There is a lack of evidence to support the use of condylar positioning devices in orthognathic surgery. Costa et al. (2008) stated that in the past few years, many devices have been proposed for preserving the pre-operative position of the mandibular condyle during bilateral sagittal split osteotomy. The authors stated that accurate mandibular condyle re-positioning is considered important to obtain a stable skeletal and occlusal result, and to prevent the onset of TMD. Condylar positioning devices (CPDs) have led to longer operating times, the need to keep inter-maxillary fixation as stable as possible during their application and the need for precision in the construction of the splint or intra-operative wax bite. The authors reviewed the literature concerning the use of CPDs in orthognathic surgery since 1990 and their application to prevent skeletal instability and contain TMD since 1995. They concluded that there is no scientific evidence to support the routine use of CPDs in orthognathic surgery.

Definitions and Descriptions:

  • Class I occlusion: Exists with the teeth in a normal relationship when the mesial-buccal cusp of the maxillary first permanent molar coincides with the buccal groove of the mandibular first molar.
  • Class II malocclusion: Occurs when the mandibular teeth are distal or behind the normal relationship with the maxillary teeth. This can be due to a deficiency of the lower jaw or an excess of the upper jaw, and, therefore, presents two types: (1) Division I is when the mandibular arch is behind the upper jaw with a consequential protrusion of the upper front teeth. (2) Division II exists when the mandibular teeth are behind the upper teeth, with a retrusion of the maxillary front teeth. Both of these malocclusions have a tendency toward a deep bite because of the uncontrolled migration of the lower front teeth upward.
  • Class III malocclusion: Occurs when the lower dental arch is in front of (mesial to) the upper dental arch. People with this type of occlusion usually have a strong or protrusive chin, which can be due to either horizontal mandibular excess or horizontal maxillary deficiency. Commonly referred to as an under bite.

Maxillary advancement is a type of orthognathic surgery that may be necessary to improve the facial contour and normalize dental occlusion when there is a relative deficiency of the midface region. This is done by surgically moving the maxilla with sophisticated bone mobilization techniques and fixing it securely into place.

Depending on the soft tissue profile of the face or the severity of an occlusal discrepancy, problems with the lower face may require surgery on the mandible. This can be done in conjunction with or separate from maxillary surgery. The mandible can be advanced, set back, tilted or augmented with bone grafts. A combination of these procedures may be necessary. Following any significant surgical movement of the mandible, fixation may be accomplished with mini-plates and screws or with a combination of interosseous wires and intermaxillary fixation (IMF). Rigid fixation (screws and plates) has the advantage of needing limited or no IMF. However, if interosseous wiring is used, IMF is maintained for approximately six weeks.

Anomaly: Deviation from normal.

Anteroposterior: From front to back.

Asymmetry: The lack of balance or symmetry.

Cephalometric: A scientific measurement of the head.
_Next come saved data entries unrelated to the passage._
/-- A command's writes leave every byte of SRC: a ready one's outputs are apart from it, any other writes nothing. -/
theorem readByte_commandWrites_source {i : Instr} {s : State} (m : Memory) {a : Nat}
    (ha : InRegion s.block s.block.srcBase a) :
    Memory.readByte (Memory.writeWords m (commandWrites i s)) a = Memory.readByte m a := by
  by_cases hready : CommandReady i s
  · exact readByte_commandWrites_outside m (not_inOutput_of_inSource hready ha)
  · rw [commandWrites_of_not_ready hready, writeWords_nil]

/-- Settles O40: memory changes by the command's writes alone. -/
theorem commandsWriteOnlyTheirOutput : Obligations.CommandsWriteOnlyTheirOutput := fun i s =>
  ⟨_, exec_eq i s, fun _ ha => readByte_commandWrites_outside s.mem ha,
    fun _ ha => readByte_commandWrites_source s.mem ha⟩

/-! ### The words of the output regions -/

/-- The words of an image at an aligned base are aligned (R75). -/
theorem imageWrites_aligned {base : Word} {w h : Nat} {f : Nat → Nat → Pixel} {u : Nat × Word}
    (hbase : base.toNat % 4 = 0) (hu : u ∈ imageWrites base w h f) : u.1 % 4 = 0 := by
  obtain ⟨x, y, -, -, rfl⟩ := mem_imageWrites.mp hu
  simp only [pixelAddr]
  omega

/-- The words a command writes are aligned (R124, R125). -/
theorem commandWrites_aligned {i : Instr} {s : State} {u : Nat × Word} (hu : u ∈ commandWrites i s) : u.1 % 4 = 0 := by
  by_cases hready : CommandReady i s
  · have hcheck := commandCheck_eq_none.mpr hready
    cases i <;> simp only [commandCheck, imageUsesTmp] at hcheck <;>
      simp only [commandWrites, hcheck, if_true, List.not_mem_nil] at hu
    case matApply => exact imageWrites_aligned hready.1.dstAligned hu
    case convApply => exact imageWrites_aligned hready.1.dstAligned hu
    case blurApply =>
      rcases List.mem_append.mp hu with hu | hu
      · exact imageWrites_aligned (hready.2 rfl).tmpAligned hu
      · exact imageWrites_aligned hready.1.dstAligned hu
  · rw [commandWrites_of_not_ready hready] at hu
    cases hu

/-- Every aligned word of the output regions of a ready command is one of its writes (R81). -/
theorem exists_commandWrite_at {i : Instr} {s : State} (hready : CommandReady i s) {a : Nat}
    (ha : InOutput i s.block a) (haligned : a % 4 = 0) : ∃ v, (a, v) ∈ commandWrites i s := by
  obtain ⟨⟨b, v⟩, hu, hlow, hhigh⟩ := exists_commandWrite hready ha
  have hb := commandWrites_aligned hu
  obtain rfl : a = b := by simp only at hlow hhigh hb; omega
  exact ⟨v, hu⟩

/-- The final value of a word a ready command writes is the value it writes there (R81). -/
theorem readWord_exec {i : Instr} {s u : State} {a : Nat} {v : Word} (hv : (a, v) ∈ commandWrites i s)
    (h : exec i s = .next u) : Memory.readWord u.mem a = v := by
  cases (exec_eq i s).symm.trans h
  exact readWord_writeWords_mem (commandWrites_apart i s) hv

/-! ### A host read while BUSY (R86) -/

/-- A load inside memory is performed (R86). -/
theorem hostLoad_inside {s : State} {addr len : Nat} (load : Memory → Word) (h : addr + len ≤ s.config.memSize) :
    hostLoad s addr len load = .next (recordRead (performSome s (visibleWrites s addr len))
      (load (performSome s (visibleWrites s addr len)).mem)) := by
  unfold hostLoad
  rw [if_neg (by omega)]

theorem visibleWrites_apart (s : State) (addr len : Nat) : WordsApart (visibleWrites s addr len) :=
  (pendingWrites_apart s).filter _

/-- A load of a word the running command writes sees that write. -/
theorem mem_visibleWrites_self {s : State} {a : Nat} {v : Word} (h : (a, v) ∈ pendingWrites s) :
    (a, v) ∈ visibleWrites s a 4 :=
  List.mem_filter.mpr ⟨h, by simp⟩

/-- Settles O51: the load performs some of the writes it can see, and the word at its address is one of them. -/
theorem readWhileBusyIsOldOrFinal : Obligations.ReadWhileBusyIsOldOrFinal := by
  intro s cur i a rest hbusy hd hready hout haligned hhost
  obtain ⟨v, hv⟩ := exists_commandWrite_at hready hout haligned
  have hmove : hostStep s = hostLoad { s with host := rest } a 4 (fun m => Memory.readWord m a) := by
    simp only [hostStep, hhost]
  have hpending : (a, v) ∈ pendingWrites { s with host := rest } := by
    rw [pendingWrites_ok (s := { s with host := rest }) hbusy hd]
    exact hv
  have hword := performSome_word (s := { s with host := rest }) (visibleWrites_apart _ a 4)
    (mem_visibleWrites_self hpending)
  refine ⟨_, _, _, hmove.trans (hostLoad_inside _ (commandWrites_below hv)), exec_eq i s, rfl, rfl, rfl, ?_⟩
  rwa [readWord_exec hv (exec_eq i s)]

/-! ### The regions of the running command (R87) -/

/-- W × H as a count of bytes, for positive dimensions (R75). -/
theorem imageLen_eq_imageBytes {b : Block} (hw : 0 < b.width.toInt) (hh : 0 < b.height.toInt) :
    imageLen b = imageBytes b := by
  unfold imageLen imageBytes imageWidth imageHeight sext
  push_cast
  rw [Int.toNat_of_nonneg hw.le, Int.toNat_of_nonneg hh.le]

theorem imageLen_pos {b : Block} (hw : 0 < b.width.toInt) (hh : 0 < b.height.toInt) : 0 < imageLen b := by
  unfold imageLen
  positivity

/-- An access meets a region exactly when they share a byte. -/
theorem touchesRegion_iff {b : Block} {base : Word} {a len : Nat} (hw : 0 < b.width.toInt) (hh : 0 < b.height.toInt)
    (hlen : 0 < len) : touchesRegion base (imageBytes b) a len = true ↔
      ∃ c, a ≤ c ∧ c < a + len ∧ InRegion b base c := by
  have hbytes := imageLen_eq_imageBytes hw hh
  have hpos := imageLen_pos hw hh
  simp only [touchesRegion, InRegion, Bool.and_eq_true, decide_eq_true_eq, hbytes]
  constructor
  · rintro ⟨⟨hbefore, hafter⟩, -⟩
    exact ⟨max a base.toNat, by omega, by omega, by omega, by omega⟩
  · rintro ⟨c, hlow, hhigh, hfrom, hto⟩
    omega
Cephalometrics: The interpretation of lateral skull X-rays taken under standardized conditions.

Dentoalveolar: Relating to a tooth and the part of the alveolar bone that immediately surrounds it.
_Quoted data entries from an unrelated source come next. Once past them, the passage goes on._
-- ==== Sys2Proof/Machine/Objects.lean ====
section
/-! DEFINITION. The object dictionary (11_object_dictionary.md): every row of every object table, the addresses of the
objects (R16, R300), and the checks of ranges and clamp targets (R305). -/

namespace Sys2Proof.Machine

/-- The key of index.sub in the tables of the state (R16). The functions below that give the key of a status object of one
port, class, core, input, channel or generator take its number modulo how many there are: no key leaves its objects. -/
def key (index sub : Nat) : Nat := index * 256 + sub

/-- The key of a channel-offset entry (R120): port p, channel c. -/
def chanKey (p c : Nat) : Nat := 0x1000000 + p * 4096 + c

/-- The key of a group-table field (R251): group g, byte offset of the field in the entry. -/
def groupKey (g off : Nat) : Nat := 0x2000000 + g * 64 + off

/-- The types of R18. -/
inductive ObjTy where
  | bool | u8 | u16 | u32 | u64 | i16 | i32 | i64 | time | domain | string
  deriving DecidableEq, Repr

/-- The width of a type in bytes (R274); 0 for a DOMAIN or STRING. -/
def ObjTy.bytes : ObjTy → Nat
  | .bool => 1 | .u8 => 1 | .u16 => 2 | .u32 => 4 | .u64 => 8 | .i16 => 2 | .i32 => 4 | .i64 => 8 | .time => 8
  | .domain => 0 | .string => 0

/-- True for the signed types (R303). -/
def ObjTy.signed : ObjTy → Bool
  | .i16 => true | .i32 => true | .i64 => true
  | .bool => false | .u8 => false | .u16 => false | .u32 => false | .u64 => false | .time => false | .domain => false
  | .string => false

/-- The number that a raw value of a type stands for (R303: two's complement). -/
def ObjTy.toInt (ty : ObjTy) (raw : Nat) : Int :=
  if ty.signed && decide (2 ^ (8 * ty.bytes - 1) ≤ raw) then (raw : Int) - 2 ^ (8 * ty.bytes) else raw

/-- The raw value of a number. -/
def ObjTy.ofInt (ty : ObjTy) (v : Int) : Nat := (v % 2 ^ (8 * ty.bytes)).toNat

/-- The accesses of R18. -/
inductive Access where
  | ro | rw | wo | const
  deriving DecidableEq, Repr

/-- The Out of range column (R305). -/
inductive Clamp where
  | value (v : Nat) | nearest | mask (m : Nat) | refused | ignored | none
  deriving DecidableEq, Repr

/-- When a write acts (R307): S staged, I now, A at the Arm, B at the next BOOT. -/
inductive Effect where
  | staged | now | arm | boot | none
  deriving DecidableEq, Repr

/-- One row of an object table, for `span` consecutive indices and the subindices `lo` to `hi`. -/
structure ObjRow where
  index : Nat
  span : Nat
  lo : Nat
  hi : Nat
  ty : ObjTy
  acc : Access
  expert : Bool
  dflt : Nat
  ranges : List (Int × Int)
  clamp : Clamp
  eff : Effect
  deriving DecidableEq, Repr

/-- An object as the machine reads it: its key and its default. -/
structure Obj where
  key : Nat
  dflt : Nat
  deriving DecidableEq, Repr

/-- Rows of the object tables, part 1 (R26 to R72). -/
def objRows1 : List ObjRow := [
  ⟨0x2000, 1, 0, 0, .u8, .ro, false, 0, [(0, 255)], .none, .none⟩,
  ⟨0x2001, 1, 0, 0, .u8, .rw, false, 0, [(0, 1)], .value 0, .staged⟩,
  ⟨0x2100, 1, 0, 0, .time, .ro, false, 0, [(0, 18446744073709551615)], .none, .none⟩,
  ⟨0x2101, 1, 1, 1, .bool, .ro, false, 0, [(0, 1)], .none, .none⟩,
  ⟨0x2101, 1, 2, 2, .time, .ro, false, 0, [(0, 18446744073709551615)], .none, .none⟩,
  ⟨0x2101, 1, 3, 3, .u64, .ro, false, 0, [(0, 18446744073709551615)], .none, .none⟩,
  ⟨0x2101, 1, 4, 4, .u32, .ro, false, 0, [(0, 4294967295)], .none, .none⟩,
  ⟨0x2102, 1, 1, 1, .u8, .rw, false, 0, [(0, 1)], .value 0, .staged⟩,
  ⟨0x2102, 1, 2, 2, .time, .wo, false, 0, [(0, 18446744073709551615)], .none, .now⟩,
  ⟨0x2103, 1, 0, 0, .u32, .rw, false, 500, [(100, 1000000)], .nearest, .staged⟩,
  ⟨0x2104, 1, 0, 0, .u8, .rw, false, 0, [(0, 2)], .value 0, .staged⟩,
  ⟨0x2105, 2, 1, 1, .bool, .rw, false, 0, [(0, 1)], .none, .staged⟩,
  ⟨0x2105, 2, 2, 2, .u8, .rw, false, 1, [(0, 1)], .value 1, .staged⟩,
  ⟨0x2105, 2, 3, 3, .u8, .rw, false, 0, [(0, 1)], .value 0, .staged⟩,
  ⟨0x2105, 2, 4, 4, .u8, .rw, false, 1, [(1, 2)], .value 1, .staged⟩,
  ⟨0x2105, 2, 5, 5, .u8, .rw, false, 0, [(0, 127)], .value 0, .staged⟩,
  ⟨0x2105, 2, 6, 6, .u32, .rw, false, 0, [(0, 4294967295)], .none, .staged⟩,
  ⟨0x2105, 2, 7, 7, .u16, .rw, false, 0, [(0, 4094)], .value 0, .staged⟩,
  ⟨0x2105, 2, 8, 8, .u8, .rw, false, 3, [(2, 10)], .nearest, .staged⟩,
  ⟨0x2105, 2, 9, 9, .i32, .rw, false, 0, [(-10240000, 10240000)], .nearest, .staged⟩,
  ⟨0x2105, 2, 10, 10, .u8, .rw, false, 0, [(0, 1)], .value 0, .staged⟩,
  ⟨0x2107, 1, 1, 1, .bool, .rw, false, 0, [(0, 1)], .none, .staged⟩,
  ⟨0x2107, 1, 2, 2, .u8, .rw, false, 0, [(0, 1)], .value 0, .staged⟩,
  ⟨0x2107, 1, 3, 3, .u8, .rw, false, 3, [(0, 3)], .value 3, .staged⟩,
  ⟨0x2108, 1, 1, 1, .bool, .rw, false, 0, [(0, 1)], .none, .staged⟩,
  ⟨0x2108, 1, 2, 2, .u16, .rw, false, 64, [(8, 1024)], .nearest, .staged⟩,
  ⟨0x2110, 16, 1, 1, .u8, .rw, false, 0, [(0, 2)], .value 0, .arm⟩,
  ⟨0x2110, 16, 2, 2, .time, .rw, false, 0, [(0, 18446744073709551615)], .none, .arm⟩,
  ⟨0x2110, 16, 3, 3, .u64, .rw, false, 1024000000000, [(32768, 1125899906842624)], .nearest, .arm⟩,
  ⟨0x2110, 16, 4, 4, .u32, .rw, false, 10240000, [(8192, 4294967295)], .nearest, .arm⟩,
  ⟨0x2110, 16, 5, 5, .u32, .rw, false, 0, [(0, 4294967295)], .none, .arm⟩,
  ⟨0x2110, 16, 6, 6, .u8, .rw, false, 1, [(0, 15)], .mask 15, .arm⟩,
  ⟨0x2110, 16, 7, 7, .u8, .rw, false, 0, [(0, 63)], .value 63, .arm⟩,
  ⟨0x2110, 16, 8, 8, .bool, .rw, false, 0, [(0, 1)], .none, .arm⟩,
  ⟨0x2110, 16, 9, 9, .bool, .wo, false, 0, [(1, 1)], .ignored, .arm⟩,
  ⟨0x3102, 1, 1, 1, .u16, .rw, true, 256, [(1, 4096)], .nearest, .staged⟩,
  ⟨0x3102, 1, 2, 2, .u16, .rw, true, 8, [(0, 1024)], .value 1024, .staged⟩,
  ⟨0x3102, 1, 3, 3, .u32, .rw, true, 109951163, [(1099512, 219902326)], .nearest, .staged⟩,
  ⟨0x3102, 1, 4, 4, .u32, .rw, true, 20480, [(1024, 1024000)], .nearest, .staged⟩,
  ⟨0x3102, 1, 5, 5, .u8, .rw, true, 16, [(1, 255)], .value 1, .staged⟩,
  ⟨0x3102, 1, 6, 6, .u8, .rw, true, 16, [(1, 255)], .value 1, .staged⟩,
  ⟨0x3105, 2, 1, 1, .i32, .rw, true, 0, [(-102400, 102400)], .nearest, .staged⟩,
  ⟨0x3105, 2, 2, 2, .i32, .rw, true, 0, [(-102400, 102400)], .nearest, .staged⟩,
  ⟨0x5100, 1, 1, 1, .u8, .ro, false, 0, [(0, 255)], .none, .none⟩,
  ⟨0x5100, 1, 2, 2, .u8, .ro, false, 0, [(0, 255)], .none, .none⟩]

/-- Rows of the object tables, part 2 (R72 to R108). -/
def objRows2 : List ObjRow := [
  ⟨0x5100, 1, 3, 3, .i64, .ro, false, 0, [(-9223372036854775808, 9223372036854775807)], .none, .none⟩,
  ⟨0x5100, 1, 4, 4, .i32, .ro, false, 0, [(-2147483648, 2147483647)], .none, .none⟩,
  ⟨0x5100, 1, 5, 5, .u8, .ro, false, 0, [(0, 255)], .none, .none⟩,
  ⟨0x5100, 1, 6, 6, .u32, .ro, false, 0, [(0, 4294967295)], .none, .none⟩,
  ⟨0x5100, 1, 7, 7, .i16, .ro, false, 0, [(-32768, 32767)], .none, .none⟩,
  ⟨0x5100, 1, 8, 8, .u64, .ro, false, 0, [(0, 18446744073709551615)], .none, .none⟩,
  ⟨0x5100, 1, 9, 9, .i64, .ro, false, 0, [(-9223372036854775808, 9223372036854775807)], .none, .none⟩,
  ⟨0x5100, 1, 10, 10, .u32, .ro, false, 0, [(0, 4294967295)], .none, .none⟩,
  ⟨0x5100, 1, 11, 11, .u32, .ro, false, 0, [(0, 4294967295)], .none, .none⟩,
  ⟨0x5100, 1, 12, 12, .u32, .ro, false, 0, [(0, 4294967295)], .none, .none⟩,
  ⟨0x5110, 16, 1, 1, .u8, .ro, false, 0, [(0, 255)], .none, .none⟩,
  ⟨0x5110, 16, 2, 2, .u32, .ro, false, 0, [(0, 4294967295)], .none, .none⟩,
  ⟨0x5110, 16, 3, 3, .time, .ro, false, 0, [(0, 18446744073709551615)], .none, .none⟩,
  ⟨0x5110, 16, 4, 4, .u32, .ro, false, 0, [(0, 4294967295)], .none, .none⟩,
  ⟨0x2200, 1, 1, 6, .u32, .rw, false, 4294967295, [(0, 4294967295)], .none, .staged⟩,
  ⟨0x2201, 1, 0, 0, .u32, .rw, false, 60, [(0, 86400)], .nearest, .staged⟩,
  ⟨0x2202, 1, 0, 0, .u8, .rw, false, 8, [(1, 64)], .nearest, .staged⟩,
  ⟨0x2203, 1, 0, 0, .u16, .rw, false, 64, [(1, 1024)], .nearest, .staged⟩,
  ⟨0x3200, 1, 1, 1, .u16, .rw, true, 2000, [(100, 20000)], .nearest, .staged⟩,
  ⟨0x3200, 1, 2, 2, .u16, .rw, true, 1000, [(10, 20000)], .nearest, .staged⟩,
  ⟨0x3200, 1, 3, 3, .u16, .rw, true, 4000, [(100, 20000)], .nearest, .staged⟩,
  ⟨0x4000, 192, 1, 1, .u8, .rw, false, 0, [(0, 2)], .value 0, .staged⟩,
  ⟨0x4000, 192, 2, 2, .u8, .rw, false, 0, [(0, 3)], .value 0, .staged⟩,
  ⟨0x4000, 192, 3, 3, .u8, .rw, false, 0, [(0, 1)], .value 0, .staged⟩,
  ⟨0x4000, 192, 4, 4, .u64, .wo, false, 0, [(0, 18446744073709551615)], .refused, .now⟩,
  ⟨0x4000, 192, 5, 5, .bool, .wo, false, 0, [(1, 1)], .ignored, .now⟩,
  ⟨0x4000, 192, 16, 16, .u8, .ro, false, 0, [(0, 255)], .none, .none⟩,
  ⟨0x4000, 192, 17, 17, .u8, .ro, false, 0, [(0, 255)], .none, .none⟩,
  ⟨0x4000, 192, 18, 18, .u16, .ro, false, 0, [(0, 65535)], .none, .none⟩,
  ⟨0x4000, 192, 19, 19, .u8, .ro, false, 0, [(0, 255)], .none, .none⟩,
  ⟨0x4000, 192, 20, 20, .u32, .ro, false, 0, [(0, 4294967295)], .none, .none⟩,
  ⟨0x4000, 192, 21, 21, .u64, .ro, false, 0, [(0, 18446744073709551615)], .none, .none⟩,
  ⟨0x4000, 192, 22, 22, .u32, .ro, false, 0, [(0, 4294967295)], .none, .none⟩,
  ⟨0x4000, 192, 23, 23, .u32, .ro, false, 0, [(0, 4294967295)], .none, .none⟩,
  ⟨0x4000, 192, 24, 24, .u32, .ro, false, 0, [(0, 4294967295)], .none, .none⟩,
  ⟨0x4000, 192, 25, 25, .u32, .ro, false, 0, [(0, 4294967295)], .none, .none⟩,
  ⟨0x4000, 192, 26, 26, .u32, .ro, false, 0, [(0, 4294967295)], .none, .none⟩,
  ⟨0x4000, 192, 27, 27, .u32, .ro, false, 0, [(0, 4294967295)], .none, .none⟩,
  ⟨0x4000, 192, 28, 28, .u32, .ro, false, 0, [(0, 4294967295)], .none, .none⟩,
  ⟨0x4000, 192, 29, 29, .u32, .ro, false, 0, [(0, 4294967295)], .none, .none⟩,
  ⟨0x4000, 192, 30, 30, .u32, .ro, false, 0, [(0, 4294967295)], .none, .none⟩,
  ⟨0x4000, 192, 31, 31, .u32, .ro, false, 0, [(0, 4294967295)], .none, .none⟩,
  ⟨0x4000, 192, 32, 32, .u64, .ro, false, 0, [(0, 18446744073709551615)], .none, .none⟩,
  ⟨0x4000, 192, 33, 33, .u64, .ro, false, 0, [(0, 18446744073709551615)], .none, .none⟩,
  ⟨0x4000, 192, 34, 34, .i16, .ro, false, 0, [(-32768, 32767)], .none, .none⟩]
Dysphagia: Difficulty swallowing.

Genioplasty: Plastic surgery of the chin.

Malformation: An abnormal shape or structure.

Malocclusion: Imperfect contact with the mandibular and maxillary teeth.

Mandible: The horseshoe-shaped bone forming the lower jaw.

Mastication: Biting and grinding food in the mouth so it becomes soft enough to swallow.

Maxilla: A paired bone that forms the skeletal base of the upper face, roof of the mouth, sides of the nasal cavity and floor of the orbit (contains the eye). The upper jaw.

Occlusion: Bringing the opposing surfaces of the teeth of the two jaws (mandible and maxilla) into contact with each other.

Orthodontics: The division of dentistry dealing with the prevention and correction of abnormally positioned or aligned teeth.

Panoramic radiograph: Radiograph of the maxilla and mandible extending from the left to right glenoid fossa. An X-ray image of a curved body surface, such as the upper and lower jaws, on a single film.

Radiograph: X-ray.

Supraeruption: The occurrence of a tooth continuing to grow out of the gum if the opposing tooth in the opposite jaw is missing.

Tomogram: An image of a tissue section produced by tomography.

Tomography: Imaging by sections or sectioning, through the use of any kind of penetrating wave.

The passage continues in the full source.